Czech Republic: Protesters March on IMF Meeting

Some 5,000 demonstrators marched towards Prague's Congress Centre on Tuesday in a bid to besiege the annual International Monetary Fund and World Bank meetings.

Police said the activists' ranks had risen from low levels on Monday but there were far fewer than the 20,000 organisers had vowed to bring in with the aim of shutting down the meetings at a conference centre south of Prague's downtown area.

The activists had reached the towering Nuselsky bridge spanning the valley which separates the Congress Centre venue from downtown but were being prevented from crossing it.

The city's main thoroughfare leading up to the bridge was blocked by police to regular traffic.

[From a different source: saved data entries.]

-- ==== Sys2Proof/Tests/Slice0.lean ====
section
/-! SUPPORT. Our own tests: the syntax checks refuse ill-formed terms, words written out from R101 decode
to what they stand for, one step of each command gives the vector of 95_test_vectors.md that its
comment names, and every statement's hypotheses are met somewhere. -/

namespace Sys2Proof.Tests

-- one theorem at a time: many kernel evaluations at once would each hold a thread's stack
set_option Elab.async false

open Sys2Proof.Machine Sys2Proof.Safety

/-! ### Well-formedness refuses -/

theorem test_wf_refuses_reserved_e : (Instr.reservedE 0).wf = false := by decide
theorem test_wf_refuses_reserved_f : (Instr.reservedF 5).wf = false := by decide
theorem test_wf_admits_walsh : (Instr.walsh 255 0).wf = true := by decide
theorem test_stmt_wf_refuses_label : HostStmt.wf 3 (.bnz 0 1 3) = false := by decide
theorem test_program_wf_refuses_endless : hostProgramWf [.rd 0x01C 0, .bnz 0 1 0] = false := by decide
theorem test_program_wf_admits_wait :
    hostProgramWf (hostRun 0 0 .check ++ [.halt]) = true := by decide

/-! ### Decoding, the words written out field by field: F3 ++ F2 ++ F1 ++ RSV ++ OP (R101) -/

theorem test_decode_check : decode 0b00000000000000000000000000000000#32 = .ok .check := by decide
theorem test_decode_lap : decode 0b00000000000000000000000000000001#32 = .ok .lap := by decide
theorem test_decode_nl : decode 0b00000000000000000000000000000010#32 = .ok .nl := by decide
theorem test_decode_sac : decode 0b00000000000000000000000000000011#32 = .ok .sac := by decide
theorem test_decode_dap : decode 0b00000000000000000000000000000100#32 = .ok .dap := by decide
theorem test_decode_bicsac : decode 0b00000000000000000000000000000101#32 = .ok .bicsac := by decide
theorem test_decode_bicnl : decode 0b00000000000000000000000000000110#32 = .ok .bicnl := by decide
theorem test_decode_walsh :
    decode 0b00000000010010000000000100000111#32 = .ok (.walsh 1 72) := by decide
theorem test_decode_ddt :
    decode 0b00000000000111110000000100001000#32 = .ok (.ddt 1 31) := by decide
theorem test_decode_flip :
    decode 0b00000000000000100000000100001001#32 = .ok (.flip 1 2) := by decide
theorem test_decode_biccorr :
    decode 0b00000110000001010000001100001010#32 = .ok (.biccorr 3 5 6) := by decide
theorem test_decode_bicnlp :
    decode 0b00000000000001100000011100001011#32 = .ok (.bicnlp 7 6) := by decide
theorem test_decode_popcnt :
    decode 0b00000000000000001010010100001100#32 = .ok (.popcnt 0xA5) := by decide
theorem test_decode_bitdot :
    decode 0b00000000100000001111111100001101#32 = .ok (.bitdot 0xFF 0x80) := by decide
theorem test_decode_reserved_e :
    decode 0b00000000000000000000000000001110#32 = .ok (.reservedE 0) := by decide
theorem test_decode_reserved_f :
    decode 0b10000000000000000000000000001111#32 = .ok (.reservedF 0x8000000) := by decide
/-- V126: RSV = 1 with OP 0. -/
theorem test_decode_refuses_rsv : decode 0x00000010 = .error .reservedBitsSet := by decide
/-- V129, V31, V11: a non-zero field that the command does not use. -/
theorem test_decode_refuses_unused :
    [0x00000101, 0x01000007, 0x0001000C, 0x0100000D, 0x80000000].map decode =
      List.replicate 5 (.error .unusedOperandSet) := by decide
/-- R82: the lanes of a command word, lowest first. -/
theorem test_decode_lanes : decodeBytes [0x07, 0x01, 0x48, 0x00] = .ok (.walsh 1 72) := by decide
theorem test_decode_one_word_only : decodeBytes [0x07, 0x01, 0x48] = .error .notOneWord := by decide
theorem test_decode_table_word : decodeTableWord 32 0x0100000A = some (.biccorr 0 0 1) := by decide

/-! ### Assembling (R108's two examples, and what it refuses) -/

theorem test_assemble_walsh :
    assembleWord ['w', 'a', 'l', 's', 'h', ' ', '1', ',', ' ', '7', '2'] = .ok 0x00480107 := by
  decide +kernel
theorem test_assemble_biccorr :
    assembleWord ['b', 'i', 'c', 'c', 'o', 'r', 'r', ' ', '0', ',', '0', 'x', '0', ',', '1'] =
      .ok 0x0100000A := by decide +kernel
theorem test_assemble_refuses_256 :
    assemble ['p', 'o', 'p', 'c', 'n', 't', ' ', '2', '5', '6'] = .error .operandTooLarge := by
  decide +kernel
theorem test_assemble_refuses_count : assemble ['n', 'l', ' ', '1'] = .error .wrongOperandCount := by
  decide +kernel

/-! ### One step of each command (95_test_vectors.md) -/

/-- TABLE[0..] and TABLE_LEN written while idle, from reset. -/
def loaded (len : Word) (entries : List Word) : State :=
  (entries.zipIdx.foldl (fun s e => s.writeTable e.2 e.1) State.reset).writeTableLen len

/-- TABLE_LEN = 4 and four entries below 256, given by their cells. -/
def fourEntries (v0 v1 v2 v3 : Byte) : State :=
  { State.reset with
    tableLen := 4
    table := [(0x400, v0), (0x401, 0), (0x402, 0), (0x403, 0), (0x404, v1), (0x405, 0), (0x406, 0),
      (0x407, 0), (0x408, v2), (0x409, 0), (0x40A, 0), (0x40B, 0), (0x40C, v3), (0x40D, 0),
      (0x40E, 0), (0x40F, 0)] }

/-- The table AND2 of 95, §0.1. -/
def and2 : State := fourEntries 0 0 0 1

/-- The table ID4 of 95, §0.1. -/
def id4 : State := fourEntries 0 1 2 3

/-- The table XOR4 of 95, §0.1. -/
def xor4 : State := fourEntries 0 1 3 2

/-- The cells are what the four writes give. -/
theorem test_cells_of_writes : and2 = loaded 4 [0, 0, 0, 1] := by decide +kernel

/-- ERRCODE and the result triple after the command word's completion, with BUSY and DONE. -/
def outcomeOf (s : State) (w : Nat) : Option (Nat × Nat × Nat × Nat × Bool × Bool) :=
  match step (s.withFetchWord 32 w) with
  | .next t => some (t.errcode.toNat, t.resNum.toNat, t.resDen.toNat, t.resAux.toNat, t.busy, t.done)
  | .fault _ | .refused _ => none

/-- V111. -/
theorem test_check_and2 : outcomeOf and2 0x00000000 = some (0, 4, 1, 2, false, true) := by
  decide +kernel
/-- V139: TABLE_LEN = 0 after reset. -/
theorem test_check_reset : outcomeOf State.reset 0x00000000 = some (1, 0, 0, 0, false, true) := by
  decide +kernel
/-- V37. -/
theorem test_lap_and2 : outcomeOf and2 0x00000001 = some (0, 4, 4, 0, false, true) := by
  decide +kernel
/-- V123: 0xFFFFFFFF at index 1 and 9 at index 3; the lowest is reported. -/
theorem test_lap_bad_value :
    outcomeOf (loaded 4 [0, 0xFFFFFFFF, 2, 9]) 0x00000001 = some (2, 0, 0, 1, false, true) := by
  decide +kernel
/-- V37. -/
theorem test_nl_and2 : outcomeOf and2 0x00000002 = some (0, 0, 1, 4, false, true) := by decide +kernel
/-- V80. -/
theorem test_sac_xor4 : outcomeOf xor4 0x00000003 = some (0, 12, 16, 0, false, true) := by
  decide +kernel
/-- V77. -/
theorem test_sac_and2 : outcomeOf and2 0x00000003 = some (0, 4, 16, 0, false, true) := by
  decide +kernel
/-- V56: Dmax = 2, attained at dy = 0. -/
theorem test_dap_and2 : outcomeOf and2 0x00000004 = some (0, 2, 4, 0, false, true) := by decide +kernel
/-- V57. -/
theorem test_dap_id4 : outcomeOf id4 0x00000004 = some (0, 4, 4, 0, false, true) := by decide +kernel
/-- V108. -/
theorem test_bicsac_and2 : outcomeOf and2 0x00000005 = some (0, 0, 8, 0, false, true) := by
  decide +kernel
/-- V135: a bit-independence command at n = 1. -/
theorem test_bicsac_one_bit :
    outcomeOf (loaded 2 [0, 1]) 0x00000005 = some (1, 0, 0, 0, false, true) := by decide +kernel
/-- V108: BIC-NL = 1 where NL = 0. -/
theorem test_bicnl_and2 : outcomeOf and2 0x00000006 = some (0, 1, 1, 2, false, true) := by
  decide +kernel
/-- V19: −2 in two's complement. -/
theorem test_walsh_negative :
    outcomeOf and2 0x00010307 = some (0, 0xFFFFFFFE, 4, 0, false, true) := by decide +kernel
/-- V29: a = N. -/
theorem test_walsh_operand : outcomeOf id4 0x00000407 = some (4, 0, 0, 0, false, true) := by
  decide +kernel
/-- V45. -/
theorem test_ddt_and2 : outcomeOf and2 0x00000108 = some (0, 2, 4, 0, false, true) := by decide +kernel
/-- V46: not the cell with dx and dy exchanged, which is 2 at (2, 3)'s row only for dy below 2. -/
theorem test_ddt_zero : outcomeOf and2 0x00020308 = some (0, 0, 4, 0, false, true) := by decide +kernel
/-- V62: output bit 1 never changes. -/
theorem test_flip_output_bit : outcomeOf and2 0x00010009 = some (0, 0, 4, 0, false, true) := by
  decide +kernel
/-- V63: the other order of the same operands. -/
theorem test_flip_input_bit : outcomeOf and2 0x00000109 = some (0, 2, 4, 0, false, true) := by
  decide +kernel
/-- V87. -/
theorem test_biccorr_and2 : outcomeOf and2 0x0100010A = some (0, 0, 4, 2, false, true) := by
  decide +kernel
/-- V92: j = k. -/
theorem test_biccorr_same_bit : outcomeOf id4 0x0101000A = some (4, 0, 0, 0, false, true) := by
  decide +kernel
/-- V97. -/
theorem test_bicnlp_and2 : outcomeOf and2 0x0001000B = some (0, 1, 1, 2, false, true) := by
  decide +kernel
/-- V100: k = n. -/
theorem test_bicnlp_operand : outcomeOf id4 0x0002000B = some (4, 0, 0, 0, false, true) := by
  decide +kernel
/-- V5: TABLE_LEN = 6 and every entry 99, which a table-free command does not look at. -/
theorem test_popcnt_no_check :
    outcomeOf (loaded 6 [99, 99]) 0x0000030C = some (0, 2, 1, 0, false, true) := by decide +kernel
/-- V4, at reset. -/
theorem test_popcnt_max : outcomeOf State.reset 0x0000FF0C = some (0, 8, 1, 0, false, true) := by
  decide +kernel
/-- V8 and V9. -/
theorem test_bitdot_odd : outcomeOf State.reset 0x0080FF0D = some (0, 1, 1, 1, false, true) := by
  decide +kernel
theorem test_bitdot_even : outcomeOf State.reset 0x00030F0D = some (0, 0, 1, 2, false, true) := by
  decide +kernel
/-- V127, V128. -/
theorem test_reserved_e : outcomeOf id4 0x0000000E = some (3, 0, 0, 0, false, true) := by
  decide +kernel
theorem test_reserved_f : outcomeOf id4 0x0000000F = some (3, 0, 0, 0, false, true) := by
  decide +kernel
/-- V132: illegal beats length. -/
theorem test_illegal_first :
    outcomeOf (loaded 6 [0, 1, 2, 3]) 0x00000101 = some (3, 0, 0, 0, false, true) := by decide +kernel
/-- V133: length beats operand. -/
theorem test_length_second :
    outcomeOf (loaded 6 [0, 1, 2, 3]) 0x00000907 = some (1, 0, 0, 0, false, true) := by decide +kernel
/-- V134: operand beats value. -/
theorem test_operand_third :
    outcomeOf (fourEntries 0 9 0 0) 0x00000907 = some (4, 0, 0, 0, false, true) := by decide +kernel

The protesters, mostly foreign youths waved banners demanded cancellation of debt to poor countries as well as a shutdown of the IMF as they marched from central Prague's Namesti Miru (Peace Square) to attempt to surround the glass-plated conference building.

Two activists smashed a window of a McDonalds restaurant in the city centre's main square, but the other marchers remained peaceful.

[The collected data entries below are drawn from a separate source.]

/-- The D slot (R84, R85, R88). -/
def decodeD (w : Word32) : Except Cause Instr :=
  match fld w 26 6 with
  | 0x01#6 => needs true (.cpy (fld w 16 10) (fld w 6 10) (fld w 0 6))
  | 0x02#6 => needs (zeroBits w 0 7) (.msub (fld w 23 3) (fld w 13 10) (fld w 7 6))
  | 0x03#6 => needs (zeroBits w 0 7) (.mret (fld w 23 3) (fld w 13 10) (fld w 7 6))
  | 0x04#6 =>
    if fld w 13 1 == 0 then needs (zeroBits w 0 13) (.cadd (fld w 20 6) (fld w 14 6))
    else needs (zeroBits w 14 6) (.caddImm (fld w 20 6) (fld w 0 13))
  | 0x05#6 =>
    let i := Instr.cwait (fld w 20 6) (fld w 14 6) (fld w 8 6) (fld w 5 3)
    needs (zeroBits w 0 5 && i.fieldsOk) i
  | 0x06#6 => needs (zeroBits w 0 14) (.cread (fld w 20 6) (fld w 14 6))
  | 0x07#6 =>
    match decodeAmoOp (fld w 4 4) with
    | some op =>
      let i := Instr.amo op (fld w 2 1 == 1) (fld w 20 6) (fld w 14 6) (fld w 8 6)
      needs (zeroBits w 3 1 && zeroBits w 0 2 && i.fieldsOk) i
    | none => .error .opcodeUndefined
  | 0x08#6 =>
    match decodeAmoOp (fld w 4 4), decodeCond (fld w 0 4).toNat with
    | some op, some cc =>
      let i := Instr.amoc op cc (fld w 20 6) (fld w 14 6) (fld w 8 6)
      needs i.fieldsOk i
    | _, _ => .error .opcodeUndefined
  | 0x09#6 => needs (zeroBits w 0 14) (.mred (fld w 20 6) (fld w 14 6))
  | 0x0A#6 => needs (zeroBits w 0 14) (.fence (fld w 20 6) (fld w 14 6))
  | 0x0B#6 => needs (zeroBits w 0 20) (.spawn (fld w 20 6))
  | 0x0C#6 => needs (zeroBits w 16 10) (.join (fld w 0 16))
  | 0x0D#6 => needs (zeroBits w 16 10) (.leave (fld w 0 16))
  | 0x0E#6 => needs (zeroBits w 0 10) (.tdef (fld w 16 10) (fld w 10 6))
  | 0x0F#6 => needs (zeroBits w 0 16) (.tdrop (fld w 16 10))
  | 0x10#6 => needs (zeroBits w 0 4) (.nsend (fld w 21 5) (fld w 16 5) (fld w 10 6) (fld w 4 6))
  | 0x11#6 => needs (zeroBits w 0 4) (.nrecv (fld w 21 5) (fld w 16 5) (fld w 10 6) (fld w 4 6))
  | 0x12#6 => needs (zeroBits w 0 14) (.nsendq (fld w 21 5) (fld w 16 5) (fld w 14 2))
  | _ => .error .opcodeUndefined

/-- A 6-bit field that names a vector register has bit 5 clear (R78). -/
def vField (f : BitVec 6) : Bool := f.extractLsb' 5 1 == 0#1

/-- A form of the T slot: its unused bits and v field first (OPCODE_UNDEFINED), then its ports
(TRANSFORM_PORT), in the order of R76. -/
def needsPorts (ok : Bool) (i : Instr) : Except Cause Instr :=
  if !ok then .error .opcodeUndefined
  else if !i.portsOk then .error .transformPort
  else .ok i

/-- The T slot (R89, R90). -/
def decodeT (w : Word32) : Except Cause Instr :=
  match fld w 26 6 with
  | 0x01#6 => needsPorts (zeroBits w 0 14 && vField (fld w 14 6)) (.tmovPortV (fld w 20 6) (fld w 14 5))
  | 0x02#6 => needsPorts (zeroBits w 0 14 && vField (fld w 20 6)) (.tmovVPort (fld w 20 5) (fld w 14 6))
  | 0x03#6 => needsPorts (zeroBits w 0 14) (.tmovPortPort (fld w 20 6) (fld w 14 6))
  | 0x04#6 => needsPorts (zeroBits w 0 14) (.tmovPortS (fld w 20 6) (fld w 14 6))
  | 0x05#6 => needsPorts (zeroBits w 0 14) (.tmovSPort (fld w 20 6) (fld w 14 6))
  | _ => .error .opcodeUndefined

Some were padded with cardboard and rubber foam and wore helmets. Others were dressed in white overalls and carried water pistols.

The demonstrators shouted slogans such as "Drop the Debt", "IMF, Make Them Pay, How Many Kids Did You Kill Today?" as they split into several directions.

But demonstrators were optimistic about their aims. "We have done this many times before in Italy," said one.

Police made a perimeter around the Congress Centre with armoured personnel carriers and water cannon trucks and parked dozens of police vehicles on the bridge.

The rest of Prague was unusually quiet, and policemen -- 11,000 are ready to defend the congress centre -- stood every twenty metres on main streets, where boarded up shops presented an eerie morning scene.

Protesters intend to block delegates from leaving the building until they decide to abolish the two institutions, which they say do more harm than good in their lending practices to the world's poorest nations.

"We don't want a violent protest. But I think there's a chance of violence because of the way the media have portrayed it and the way the police have prepared for the event," said Martin Empson from east London, an organiser for the Socialist Worker movement.